8. [Repositories] Ontology Data Pipelines29. Additive Backing Dataset Changes Part 1

29 - Additive Backing Dataset Changes: Part 1

This content is also available at learn.palantir.com ↗ and is presented here for accessibility purposes.

📖 Task Introduction

In this exercise, you'll practice addressing two primary scenarios involving changes to backing datasets and Ontology configurations.

  1. Additive changes to your backing dataset.
  2. Destructive changes to your backing dataset.

The title key for your passenger object type is simply the last name of the passenger. Let's create a new column in the backing dataset called full_name that we can swap in for the title key. In so doing, we'll witness what happens in the Ontology sync process when the backing dataset receives a new column.

🔨 Task Instructions

  1. Open your ontology_flight_alerts_logic repository to your passengers.py transform file.

    • ⚠️ *You'll typically want to branch from master when making changes like this, but for convenience, you'll be making your changes directly to master.
  2. Uncomment line 1 so that you can import pyspark.sql functions.

  3. Update the return statement to the following: return source_df.withColumn('full_name', F.concat(source_df.first_name, F.lit(' '), source_df.last_name))

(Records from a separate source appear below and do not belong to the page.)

/-- R80: what a `LEN` of 9 to 15 answers, whatever the bytes, and that `LEN` up to 8 is legal. -/
def Obligations.UnpresentableStringsAnswerByLength : Prop :=
  ∀ s w rest (len : BitVec 4) (str : BitVec 64), Ready s w rest →
    ((Instr.dec28 len str).wellFormed = true ↔ len.toNat ≤ 8) ∧
    (8 < len.toNat →
      exec (.val28 len str) s = .next (afterAnswer s rest (.ok false 0)) ∧
      exec (.decode len str) s = .next (afterAnswer s rest (.error .malformedInput)) ∧
      exec (.dec28 len str) s = .next (afterAnswer s rest (.error .invalidArgument)))

/-- R147: on a string of symbols whose length is not 6, `DEC28` is lenient and `VAL28` and `DECODE` are strict; a character outside
the alphabet is rejected by all three. -/
def Obligations.Dec28IsLenientVal28IsStrict : Prop :=
  (∀ (c : Cfg) (len : BitVec 4) (str : BitVec 64), c.Usable → 0 < len.toNat → len.toNat ≤ 8 →
    (∀ k, k < len.toNat → index c (charAt str k) ≠ none) →
    (∃ r, commandResponse c (.dec28 len str) = .ok false r) ∧
    commandResponse c (.val28 len str) = .ok (len == 6) 0 ∧
    (len ≠ 6 → commandResponse c (.decode len str) = .error .malformedInput)) ∧
  (∀ (c : Cfg) (len : BitVec 4) (str : BitVec 64) (k : Nat), c.Usable → len.toNat ≤ 8 → k < len.toNat →
    index c (charAt str k) = none →
    commandResponse c (.dec28 len str) = .error .malformedInput ∧
    commandResponse c (.val28 len str) = .ok false 0 ∧
    commandResponse c (.decode len str) = .error .malformedInput)

/-- R151, of which the spec marks all but the first equation as derived: `DEC28` and `VAL28` on the token `ENC28` answers, copied as R54 says; `ENC28` is injective; `ENC28` of the value of a
six-symbol string is its upper-case form whenever the value can be presented; and two strings of six symbols with one value have one
upper-case form. -/
def Obligations.TextCodecRoundTrips : Prop :=
  ∀ c : Cfg, c.Usable →
    (∀ a : BitVec 28, ∃ r : ResultWord,
      commandResponse c (.enc28 a) = .ok false r ∧
      commandResponse c (.val28 6 (r.setWidth 64)) = .ok true 0 ∧
      commandResponse c (.dec28 6 (r.setWidth 64)) = .ok false (a.setWidth 48)) ∧
    (∀ a b : BitVec 28, commandResponse c (.enc28 a) = commandResponse c (.enc28 b) → a = b) ∧
    (∀ (str : BitVec 64) (v : BitVec 28), commandResponse c (.dec28 6 str) = .ok false (v.setWidth 48) →
      ∃ r : ResultWord, commandResponse c (.enc28 v) = .ok false r ∧
        ∀ k, k < 6 → resultChar r k = upper (charAt str k)) ∧
    (∀ (str str' : BitVec 64) (v : ResultWord),
      commandResponse c (.dec28 6 str) = .ok false v → commandResponse c (.dec28 6 str') = .ok false v →
      ∀ k, k < 6 → upper (charAt str k) = upper (charAt str' k))

/-! ## Full identifier codec (43_id_codec.md) -/

/-- R161: the range check of `ENCODE`, then `OBF`, then `ENC28`. -/
def Obligations.EncodeChecksThenComposes : Prop :=
  (∀ s w rest (x : BitVec 32), Ready s w rest →
    if x.toInt < 0 ∨ (s.rom.maxval : Int) < x.toInt then
      exec (.encode x) s = .next (afterAnswer s rest (.error .invalidArgument))
    else ∃ (y : BitVec 28) (r : ResultWord),
      exec (.obf (x.setWidth 28)) s = .next (afterAnswer s rest (.ok false (y.setWidth 48))) ∧
      exec (.enc28 y) s = .next (afterAnswer s rest (.ok false r)) ∧
      exec (.encode x) s = .next (afterAnswer s rest (.ok false r))) ∧
  MalformedIsInvalidArgument 0xE 0xFFFFFFFF_FFFFFF00_000000FF

/-- R163: the strict check of `DECODE`, then the value, its range, and `DEOBF`. -/
def Obligations.DecodeChecksThenComposes : Prop :=
  (∀ s w rest (len : BitVec 4) (str : BitVec 64), Ready s w rest →
    (commandResponse s.rom (.val28 len str) = .ok false 0 →
      exec (.decode len str) s = .next (afterAnswer s rest (.error .malformedInput))) ∧
    (commandResponse s.rom (.val28 len str) = .ok true 0 →
      ∃ v : ResultWord, exec (.dec28 6 str) s = .next (afterAnswer s rest (.ok false v)) ∧ v.toNat < 28 ^ 6 ∧
        if s.rom.maxval < v.toNat then
          exec (.decode len str) s = .next (afterAnswer s rest (.error .malformedInput))
        else ∃ r : BitVec 28,
          exec (.deobf (v.setWidth 28)) s = .next (afterAnswer s rest (.ok false (r.setWidth 48))) ∧
          exec (.decode len str) s = .next (afterAnswer s rest (.ok false (r.setWidth 48))))) ∧
  MalformedIsInvalidArgument 0xF 0xFFFFFF00_00000000_0000000F

/-- R164, whose second sentence the spec marks as derived: `DECODE (ENCODE x) = x` over the whole domain, and `ENCODE (DECODE s)` is the upper-case form of every string `DECODE`
accepts. -/
def Obligations.IdentifierCodecRoundTrips : Prop :=
  ∀ c : Cfg, c.Usable →
    (∀ x : BitVec 32, 0 ≤ x.toInt → x.toInt ≤ c.maxval → ∃ r : ResultWord,
      commandResponse c (.encode x) = .ok false r ∧
      commandResponse c (.decode 6 (r.setWidth 64)) = .ok false (x.setWidth 48)) ∧
    (∀ (len : BitVec 4) (str : BitVec 64) (v : ResultWord), commandResponse c (.decode len str) = .ok false v →
      ∃ r : ResultWord, commandResponse c (.encode (v.setWidth 32)) = .ok false r ∧
        ∀ k, k < 6 → resultChar r k = upper (charAt str k))

/-- R162, whose last sentence the spec marks as derived: `ENCODE` answers every identifier of the domain with a token that decodes to it, different identifiers with different
tokens, and its tokens are exactly those whose base-28 value is below 2^28. -/
def Obligations.EncodeAnswersEachTokenOnce : Prop :=
  ∀ c : Cfg, c.Usable →
    (∀ x : BitVec 32, 0 ≤ x.toInt → x.toInt ≤ c.maxval → ∃ r : ResultWord,
      commandResponse c (.encode x) = .ok false r ∧ commandResponse c (.decode 6 (r.setWidth 64)) = .ok false (x.setWidth 48)) ∧
    (∀ (x y : BitVec 32) (r : ResultWord),
      commandResponse c (.encode x) = .ok false r → commandResponse c (.encode y) = .ok false r → x = y) ∧
    (∀ r : ResultWord,
      (∃ x, commandResponse c (.encode x) = .ok false r) ↔
      (∀ k, k < 6 → resultChar r k ∈ c.alphabet) ∧
        ∃ v : ResultWord, commandResponse c (.dec28 6 (r.setWidth 64)) = .ok false v ∧ v.toNat < 2 ^ 28)

/-- R193, R130: the power-on self-test under the shipped constants. -/
def Obligations.SelfTestCommands : Prop :=
  respond base28 (encode (.muli 65521)) = .ok false 1 ∧
  respond base28 (encode (.mulc 233836817)) = .ok false 1 ∧
  printWord (respond base28 (encode (.encode 1))) = 0x48385650_4E500000 ∧
  respond base28 0x00000000_00483856_504E506F = .ok false 1

/-! ## Errors and the response word (10_state.md, 30_encoding.md, 60_exceptions.md) -/

/-- R172: the causes of INVALID_ARGUMENT, completely. -/
def Obligations.InvalidArgumentCauses : Prop :=
  ∀ (c : Cfg) (w : CmdWord), c.Usable →
    (respond c w = .error .invalidArgument ↔
      (∃ e, decode w = .error e) ∨
      (∃ v, decode w = .ok (.rem v 0)) ∨
      (∃ x, decode w = .ok (.encode x) ∧ (x.toInt < 0 ∨ 268435455 < x.toInt)) ∨
      (∃ v, decode w = .ok (.cvt v) ∧ 2147483647 < v.toNat) ∨
      (∃ len str, decode w = .ok (.dec28 len str) ∧ 8 < len.toNat))

/-- R176: the causes of MALFORMED_INPUT, completely. -/
def Obligations.MalformedInputCauses : Prop :=
  ∀ (c : Cfg) (w : CmdWord), c.Usable →
    (respond c w = .error .malformedInput ↔
      (∃ len str, decode w = .ok (.dec28 len str) ∧
        (len = 0 ∨ (len.toNat ≤ 8 ∧ ∃ k, k < len.toNat ∧ index c (charAt str k) = none))) ∨
      (∃ len str, decode w = .ok (.decode len str) ∧
        (len ≠ 6 ∨ (∃ k, k < 6 ∧ index c (charAt str k) = none) ∨
          ∃ v, commandResponse c (.dec28 6 str) = .ok false v ∧ 268435455 < v.toNat)))

/-- R171: which commands can return which status, and that each entry of the table is reached. -/
def Obligations.StatusTable : Prop :=
  (∀ (c : Cfg) (i : Instr), c.Usable →
    match i with
    | .mul _ _ | .red28 _ | .mulc _ | .muli _ | .ror _ | .rol _ | .xorm _ | .obf _ | .deobf _ | .enc28 _ | .val28 _ _ =>
      ∃ flag r, commandResponse c i = .ok flag r
    | .rem _ _ | .cvt _ | .encode _ => commandResponse c i ≠ .error .malformedInput
    | .decode _ _ => commandResponse c i ≠ .error .invalidArgument
    | .dec28 _ _ => True) ∧
  (∃ w n, readStatus (commandResponse base28 (.rem w n)) = 0) ∧ (∃ w n, readStatus (commandResponse base28 (.rem w n)) = 1) ∧
  (∃ w, readStatus (commandResponse base28 (.cvt w)) = 0) ∧ (∃ w, readStatus (commandResponse base28 (.cvt w)) = 1) ∧
  (∃ x, readStatus (commandResponse base28 (.encode x)) = 0) ∧ (∃ x, readStatus (commandResponse base28 (.encode x)) = 1) ∧
  (∃ l s, readStatus (commandResponse base28 (.dec28 l s)) = 0) ∧ (∃ l s, readStatus (commandResponse base28 (.dec28 l s)) = 1) ∧
  (∃ l s, readStatus (commandResponse base28 (.dec28 l s)) = 2) ∧
  (∃ l s, readStatus (commandResponse base28 (.decode l s)) = 0) ∧ (∃ l s, readStatus (commandResponse base28 (.decode l s)) = 2) ∧
  (∀ op : BitVec 4, ∃ w : CmdWord,
    w.extractLsb 3 0 = op ∧ (∃ e, decode w = .error e) ∧ readStatus (respond base28 w) = 1)

/-- R26: only `VAL28` sets `FLAG`. -/
def Obligations.OnlyVal28SetsTheFlag : Prop :=
  ∀ (i : Instr) (s t : State) (r : ResultWord), exec i s = .next t → t.answered = s.answered ++ [.ok true r] →
    r = 0 ∧ ∃ len str, i = .val28 len str

/-- R75, R76: the fields of the response word, the codes, and that an error response has no `FLAG` and no `R` to read (R35). The
zeros of a printed error word are R75's printing convention (log entry 6). -/
def Obligations.ResponseWordFields : Prop :=
  (∀ (flag : Bool) (r : ResultWord),
    (printWord (.ok flag r)).extractLsb 1 0 = 0 ∧ (printWord (.ok flag r)).getLsbD 2 = flag ∧
    (printWord (.ok flag r)).extractLsb 15 3 = 0 ∧ (printWord (.ok flag r)).extractLsb 63 16 = r ∧
    readStatus (.ok flag r) = 0 ∧ readFlag (.ok flag r) = .ok flag ∧ readResult (.ok flag r) = .ok r) ∧
  printWord (.error .invalidArgument) = 1 ∧ readStatus (.error .invalidArgument) = 1 ∧
  printWord (.error .malformedInput) = 2 ∧ readStatus (.error .malformedInput) = 2 ∧
  (∀ kind : ErrorKind, readFlag (.error kind) = .error .noValue ∧ readResult (.error kind) = .error .noValue) ∧
  (∀ r : Response, readStatus r ≠ 3)

/-- R35, R75, R76: a response word is read back as the response it carries; in an error response the bits of `FLAG` and `R` say
nothing; status 3 and nonzero reserved bits are no response. -/
def Obligations.ResponseWordReadsBack : Prop :=
  (∀ r : Response, readWord (printWord r) = some r) ∧
  (∀ v w : RspWord, v.extractLsb 1 0 = w.extractLsb 1 0 → v.extractLsb 15 3 = w.extractLsb 15 3 →
    v.extractLsb 1 0 ≠ 0 → readWord v = readWord w) ∧
  (∀ w : RspWord, readWord w = none ↔ w.extractLsb 1 0 = 3 ∨ w.extractLsb 15 3 ≠ 0)

/-- R82: each of B28's names is the command of its mnemonic. -/
def Obligations.AliasesNameTheirCommands : Prop :=
  ∀ pair ∈ [("multiply", "MUL"), ("remainder", "REM"), ("toFixedWidthInteger", "CVT"), ("obfuscate", "OBF"),
      ("deobfuscate", "DEOBF"), ("encodeBase28", "ENC28"), ("decodeBase28", "DEC28"), ("validateBase28", "VAL28"),
      ("encode", "ENCODE"), ("decode", "DECODE")],
    (opcodeNamed pair.1.toList).isSome ∧ opcodeNamed pair.1.toList = opcodeNamed pair.2.toList
end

  4. Preview, commit, and build your code using best practices.

  5. Once your dataset build completes, open the output passengers dataset and proceed to the Syncs section of the Details tab as shown in the image below. Here, we can see that the sync between the dataset and the object storage service (aka "Phonograph") was successful despite the schema change.

  1. While you're here, you could also access the Health tab and see that the Schema Check you put in place earlier passed. Because we set the check to COLUMN_ADDITIONS_ALLOWED_STRICT, the check added the new column.